Columbia's Solvent Trick Could Unlock U.S. Lithium

Columbia engineers developed a reusable, temperature driven solvent system that recovers lithium from brine without chemicals or heavy processing.

19 Jun 2026

Beneath California's Salton Sea sits enough lithium to supply a meaningful chunk of U.S. demand. For years, it has stayed right there, underground and untapped, because pulling it out economically has proved maddeningly hard. A new extraction method developed at Columbia Engineering may finally change the math.

The system, called S3E, uses a solvent that responds to temperature shifts alone. Heat it up, and the solvent releases lithium. Cool it down, and it picks up more. No binding chemicals, no complex post-processing, and crucially, no need to discard the solvent after each cycle. Across four back-to-back runs using the same batch, the researchers recovered nearly 40 percent of available lithium, with performance holding steady throughout.

That last detail matters more than it might seem. Solvent degradation is a persistent headache in extraction chemistry. A system that holds its recovery rate across repeated cycles hints at operating costs that could look very different from anything currently on the market.

Ngai Yin Yip, associate professor of earth and environmental engineering at Columbia, called the method "fast, selective, and easy to scale." Selectivity has historically been the hard part. Geothermal brines are messy, full of competing ions that conventional processes struggle to isolate lithium from.
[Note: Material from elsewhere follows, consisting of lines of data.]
-- ==== Sys2Proof/Machine/Operands.lean ====
section
/-! DEFINITION. Operand assembly: the raw configuration operand, the bulk-update group, the payload bytes, the
4-byte mailbox fields (30_encoding R71 to R78, 20_memory R51, R52). -/

namespace Sys2Proof.Machine

/-- The cell LOADCFG stores: tuning and matching raw, detune = bit 0 of the flag byte (41_cache R120,
30_encoding R75). -/
def cellOfCfg24 (x : Cfg24) : Cell where
  tuning := x.tuning
  matching := x.matching
  detune := x.detuneFlag.getLsbD 0

/-- An unwritten cell of M (10_state R32). -/
def zeroCell : Cell where
  tuning := 0#8
  matching := 0#8
  detune := false

/-- The low byte, the middle byte and the high byte of a payload. -/
def payloadByte (p : Payload) (i : Nat) : Byte := p.extractLsb' (8 * i) 8

/-- `bytes3(P)`, the 3 bytes handed to `writeRegister` (30_encoding R74, 20_memory R51). -/
def bytes3 (order : ByteOrder) (p : Payload) : List Byte :=
  match order with
  | .le => [payloadByte p 0, payloadByte p 1, payloadByte p 2]
  | .be => [payloadByte p 2, payloadByte p 1, payloadByte p 0]

/-- Where byte `i` of the field's value, `i = 0` its bits 7:0, stands inside the field (20_memory R52). -/
def byteLane (order : ByteOrder) (i : Nat) : Nat :=
  match order with
  | .le => i
  | .be => 3 - i

/-- Byte `i` of a 4-byte value, `i = 0` its bits 7:0. -/
def word32Byte (w : Word32) (i : Nat) : Byte := w.extractLsb' (8 * i) 8

/-- The 4-byte value with these bytes, the first its bits 7:0. -/
def word32OfBytes (b0 b1 b2 b3 : Byte) : Word32 :=
  BitVec.setWidth 32 b0 ||| (BitVec.setWidth 32 b1 <<< 8) ||| (BitVec.setWidth 32 b2 <<< 16) |||
    (BitVec.setWidth 32 b3 <<< 24)

/-- The 4-byte value stored at address `a` (20_memory R44, R52). -/
def memWord (order : ByteOrder) (m : Memory) (a : Nat) : Word32 :=
  word32OfBytes (m.read (a + byteLane order 0)) (m.read (a + byteLane order 1)) (m.read (a + byteLane order 2))
    (m.read (a + byteLane order 3))

/-- The memory with the 4-byte value `w` stored at address `a` (20_memory R44, R52). -/
def memPutWord (order : ByteOrder) (m : Memory) (a : Nat) (w : Word32) : Memory :=
  (((m.write (a + byteLane order 0) (word32Byte w 0)).write (a + byteLane order 1) (word32Byte w 1)).write
    (a + byteLane order 2) (word32Byte w 2)).write (a + byteLane order 3) (word32Byte w 3)

/-- The offset of a field in the message (30_encoding R78). -/
def fieldOffset : MailField → Nat
  | .magic  => 0
  | .cmd    => 4
  | .len    => 8
  | .status => 12

/-- The address of byte `off` of the message (20_memory R44). -/
def mailboxAddr (cfg : Config) (off : Nat) : Nat := cfg.mailboxBase + off

/-- The number of complete groups of a bulk update (30_encoding R77). -/
def groupCount (pb : MessageBuffer) : Nat := pb.len.toNat / 3

/-- Group `g` of the bulk update in PB: tuning, matching, detuneFlag in this order (30_encoding R76). -/
def groupOperand (pb : MessageBuffer) (g : Nat) : Cfg24 where
  tuning := pb.payload.read (3 * g)
  matching := pb.payload.read (3 * g + 1)
  detuneFlag := pb.payload.read (3 * g + 2)

/-- The preset of group `g`, "preset-major order" (20_memory R41). -/
def groupPreset (cfg : Config) (g : Nat) : Nat := g / cfg.channels

/-- The channel of group `g` (20_memory R41). -/
def groupChannel (cfg : Config) (g : Nat) : Nat := g % cfg.channels

/-- The value an edge leaves on the preset-input line: the line is PRESET_INPUT_BITS wide (44_control_loop R216). -/
def sampledValue (cfg : Config) (v : Byte) : Byte := BitVec.ofNat 8 (v.toNat % 2 ^ cfg.presetInputBits)

end Sys2Proof.Machine
end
S3E handles that problem through the physical behavior of lithium ions interacting with water molecules inside the solvent, a mechanism that is precise without being chemically heavy.

Battery manufacturers and EV producers have been watching domestic lithium supply chains with growing urgency. Most U.S. lithium currently comes from imports, and demand is accelerating faster than new supply is materializing. Geothermal brines represent a large, geographically concentrated resource, but the extraction technology to reach them economically has lagged. S3E, published January 21 in the journal Joule, represents a credible step toward closing that gap. Whether laboratory results survive contact with real field conditions remains the open question, but the fundamentals look cleaner than anything the Salton Sea basin has seen.